Excerpts from a dataset:
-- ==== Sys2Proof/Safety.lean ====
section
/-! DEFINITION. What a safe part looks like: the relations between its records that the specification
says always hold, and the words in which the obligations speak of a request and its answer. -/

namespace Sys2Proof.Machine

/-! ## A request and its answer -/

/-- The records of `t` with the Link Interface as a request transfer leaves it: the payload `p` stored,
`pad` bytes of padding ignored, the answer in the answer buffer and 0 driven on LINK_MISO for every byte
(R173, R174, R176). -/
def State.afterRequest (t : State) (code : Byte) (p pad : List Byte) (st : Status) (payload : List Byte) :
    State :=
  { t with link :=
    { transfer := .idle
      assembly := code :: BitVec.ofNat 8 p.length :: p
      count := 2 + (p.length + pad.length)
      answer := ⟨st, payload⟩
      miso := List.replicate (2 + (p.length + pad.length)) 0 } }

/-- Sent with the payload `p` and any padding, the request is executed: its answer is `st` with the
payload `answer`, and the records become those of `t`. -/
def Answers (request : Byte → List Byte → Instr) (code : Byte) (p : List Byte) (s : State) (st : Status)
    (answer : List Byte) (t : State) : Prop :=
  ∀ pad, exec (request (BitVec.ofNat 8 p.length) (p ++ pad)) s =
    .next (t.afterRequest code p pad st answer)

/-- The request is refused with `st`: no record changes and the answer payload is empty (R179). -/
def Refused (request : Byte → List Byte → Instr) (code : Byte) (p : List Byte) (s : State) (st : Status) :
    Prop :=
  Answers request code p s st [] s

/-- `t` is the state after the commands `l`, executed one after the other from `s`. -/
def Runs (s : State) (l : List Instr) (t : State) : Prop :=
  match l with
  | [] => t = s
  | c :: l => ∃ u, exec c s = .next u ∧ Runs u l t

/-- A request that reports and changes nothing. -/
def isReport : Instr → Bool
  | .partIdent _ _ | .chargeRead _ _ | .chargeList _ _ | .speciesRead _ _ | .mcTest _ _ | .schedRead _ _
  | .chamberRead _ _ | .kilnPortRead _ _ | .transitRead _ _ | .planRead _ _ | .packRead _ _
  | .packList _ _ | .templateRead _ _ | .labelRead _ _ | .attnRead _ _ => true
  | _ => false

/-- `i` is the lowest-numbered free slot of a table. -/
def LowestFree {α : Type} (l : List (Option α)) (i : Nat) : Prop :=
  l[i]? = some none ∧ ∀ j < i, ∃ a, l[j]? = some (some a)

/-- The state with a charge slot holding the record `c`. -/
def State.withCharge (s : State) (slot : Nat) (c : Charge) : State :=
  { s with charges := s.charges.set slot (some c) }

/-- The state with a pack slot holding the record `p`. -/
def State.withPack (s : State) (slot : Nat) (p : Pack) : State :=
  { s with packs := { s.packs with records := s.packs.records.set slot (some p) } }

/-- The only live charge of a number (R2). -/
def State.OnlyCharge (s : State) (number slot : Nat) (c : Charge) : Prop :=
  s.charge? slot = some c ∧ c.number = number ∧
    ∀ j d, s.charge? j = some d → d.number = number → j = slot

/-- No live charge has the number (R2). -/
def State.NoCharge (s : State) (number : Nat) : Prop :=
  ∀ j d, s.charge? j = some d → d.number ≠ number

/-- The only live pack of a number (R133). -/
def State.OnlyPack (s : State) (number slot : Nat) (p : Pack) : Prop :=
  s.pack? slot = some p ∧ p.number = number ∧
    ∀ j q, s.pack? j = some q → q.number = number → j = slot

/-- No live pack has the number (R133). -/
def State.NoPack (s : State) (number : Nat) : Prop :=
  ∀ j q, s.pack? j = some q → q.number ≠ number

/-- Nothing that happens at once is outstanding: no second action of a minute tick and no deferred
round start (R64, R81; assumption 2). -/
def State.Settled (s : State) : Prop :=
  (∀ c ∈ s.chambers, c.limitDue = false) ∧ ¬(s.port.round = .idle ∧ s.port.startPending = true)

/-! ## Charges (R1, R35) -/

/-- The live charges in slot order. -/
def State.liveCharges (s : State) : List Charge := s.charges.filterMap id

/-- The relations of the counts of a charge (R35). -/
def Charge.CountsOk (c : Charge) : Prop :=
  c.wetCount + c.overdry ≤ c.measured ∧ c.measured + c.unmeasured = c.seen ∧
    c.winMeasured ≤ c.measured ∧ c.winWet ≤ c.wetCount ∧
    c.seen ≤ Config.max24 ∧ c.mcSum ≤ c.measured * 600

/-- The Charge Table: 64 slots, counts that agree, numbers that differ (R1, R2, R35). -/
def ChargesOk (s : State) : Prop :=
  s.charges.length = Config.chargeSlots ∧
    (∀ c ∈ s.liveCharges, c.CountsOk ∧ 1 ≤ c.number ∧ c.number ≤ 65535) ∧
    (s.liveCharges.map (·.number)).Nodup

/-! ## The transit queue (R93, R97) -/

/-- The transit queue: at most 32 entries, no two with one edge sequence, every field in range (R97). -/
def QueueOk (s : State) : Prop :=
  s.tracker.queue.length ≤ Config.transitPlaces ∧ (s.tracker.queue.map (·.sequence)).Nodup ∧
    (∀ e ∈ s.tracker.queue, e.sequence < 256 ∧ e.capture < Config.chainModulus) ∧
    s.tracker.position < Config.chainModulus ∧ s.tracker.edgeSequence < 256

==

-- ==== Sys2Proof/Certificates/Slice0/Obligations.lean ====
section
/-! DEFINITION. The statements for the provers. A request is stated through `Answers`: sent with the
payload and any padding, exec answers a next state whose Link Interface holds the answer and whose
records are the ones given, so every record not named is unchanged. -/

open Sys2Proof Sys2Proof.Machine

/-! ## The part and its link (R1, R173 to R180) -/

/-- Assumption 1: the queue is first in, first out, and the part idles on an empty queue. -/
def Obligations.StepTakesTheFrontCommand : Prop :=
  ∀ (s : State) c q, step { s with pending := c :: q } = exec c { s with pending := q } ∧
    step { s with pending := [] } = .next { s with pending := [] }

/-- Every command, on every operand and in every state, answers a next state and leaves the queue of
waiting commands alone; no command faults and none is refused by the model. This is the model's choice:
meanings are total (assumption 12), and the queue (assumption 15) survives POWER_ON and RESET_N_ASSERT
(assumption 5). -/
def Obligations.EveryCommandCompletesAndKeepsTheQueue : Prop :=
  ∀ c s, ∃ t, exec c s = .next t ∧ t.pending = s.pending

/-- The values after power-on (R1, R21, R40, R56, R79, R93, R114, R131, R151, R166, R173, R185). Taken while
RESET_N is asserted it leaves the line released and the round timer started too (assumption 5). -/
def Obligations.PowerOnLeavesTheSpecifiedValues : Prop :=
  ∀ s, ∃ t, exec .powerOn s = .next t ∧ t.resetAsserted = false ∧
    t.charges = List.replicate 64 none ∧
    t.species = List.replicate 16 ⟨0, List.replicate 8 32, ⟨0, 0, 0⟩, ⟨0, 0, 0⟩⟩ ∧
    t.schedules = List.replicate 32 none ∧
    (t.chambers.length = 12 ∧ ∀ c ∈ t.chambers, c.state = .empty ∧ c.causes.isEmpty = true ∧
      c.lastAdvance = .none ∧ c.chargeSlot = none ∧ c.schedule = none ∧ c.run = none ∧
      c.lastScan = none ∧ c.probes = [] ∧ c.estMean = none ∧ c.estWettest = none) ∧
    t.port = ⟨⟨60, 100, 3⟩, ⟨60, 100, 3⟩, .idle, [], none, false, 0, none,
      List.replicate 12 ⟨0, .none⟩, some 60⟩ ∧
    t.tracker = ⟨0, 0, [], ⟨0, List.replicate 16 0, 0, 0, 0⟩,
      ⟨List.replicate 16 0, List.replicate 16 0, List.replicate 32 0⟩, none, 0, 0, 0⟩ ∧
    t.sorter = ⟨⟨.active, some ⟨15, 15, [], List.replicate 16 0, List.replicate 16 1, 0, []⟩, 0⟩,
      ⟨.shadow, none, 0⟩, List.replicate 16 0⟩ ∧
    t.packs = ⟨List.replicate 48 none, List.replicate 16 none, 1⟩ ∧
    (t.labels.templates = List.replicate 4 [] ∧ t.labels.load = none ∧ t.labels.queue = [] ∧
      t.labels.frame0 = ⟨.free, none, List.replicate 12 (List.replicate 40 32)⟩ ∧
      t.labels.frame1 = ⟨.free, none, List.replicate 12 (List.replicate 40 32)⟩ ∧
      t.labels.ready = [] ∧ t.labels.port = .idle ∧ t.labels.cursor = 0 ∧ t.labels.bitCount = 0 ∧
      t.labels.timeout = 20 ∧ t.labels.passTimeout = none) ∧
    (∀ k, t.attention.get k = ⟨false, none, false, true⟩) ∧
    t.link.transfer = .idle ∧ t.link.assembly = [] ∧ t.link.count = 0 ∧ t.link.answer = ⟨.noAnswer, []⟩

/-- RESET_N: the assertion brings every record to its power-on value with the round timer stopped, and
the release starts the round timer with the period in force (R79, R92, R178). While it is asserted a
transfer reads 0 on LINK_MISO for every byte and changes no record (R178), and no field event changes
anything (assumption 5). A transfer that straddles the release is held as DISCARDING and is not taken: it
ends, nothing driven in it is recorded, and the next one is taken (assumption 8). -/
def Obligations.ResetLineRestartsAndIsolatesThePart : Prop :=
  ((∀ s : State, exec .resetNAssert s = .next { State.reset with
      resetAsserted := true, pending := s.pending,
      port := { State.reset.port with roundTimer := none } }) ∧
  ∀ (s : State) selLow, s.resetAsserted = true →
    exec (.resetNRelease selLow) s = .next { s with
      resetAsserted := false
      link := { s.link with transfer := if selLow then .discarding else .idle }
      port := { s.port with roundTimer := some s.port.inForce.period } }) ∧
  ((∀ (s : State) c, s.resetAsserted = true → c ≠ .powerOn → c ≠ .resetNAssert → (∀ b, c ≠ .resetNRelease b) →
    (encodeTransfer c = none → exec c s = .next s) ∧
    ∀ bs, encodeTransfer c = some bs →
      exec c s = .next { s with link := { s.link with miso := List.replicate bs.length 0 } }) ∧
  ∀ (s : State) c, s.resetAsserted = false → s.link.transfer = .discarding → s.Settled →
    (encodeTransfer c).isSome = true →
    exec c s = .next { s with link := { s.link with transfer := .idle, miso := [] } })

*EXERCISE PROMPT:*
Copy out, word for word, the part of the entries above that begins at the line with "s.port with roundTimer" and ends at the line with "transfer := .idle, miso", including both.

*ANSWER SPACE:*
      port := { s.port with roundTimer := some s.port.inForce.period } }) ∧
  ((∀ (s : State) c, s.resetAsserted = true → c ≠ .powerOn → c ≠ .resetNAssert → (∀ b, c ≠ .resetNRelease b) →
    (encodeTransfer c = none → exec c s = .next s) ∧
    ∀ bs, encodeTransfer c = some bs →
      exec c s = .next { s with link := { s.link with miso := List.replicate bs.length 0 } }) ∧
  ∀ (s : State) c, s.resetAsserted = false → s.link.transfer = .discarding → s.Settled →
    (encodeTransfer c).isSome = true →
    exec c s = .next { s with link := { s.link with transfer := .idle, miso := [] } })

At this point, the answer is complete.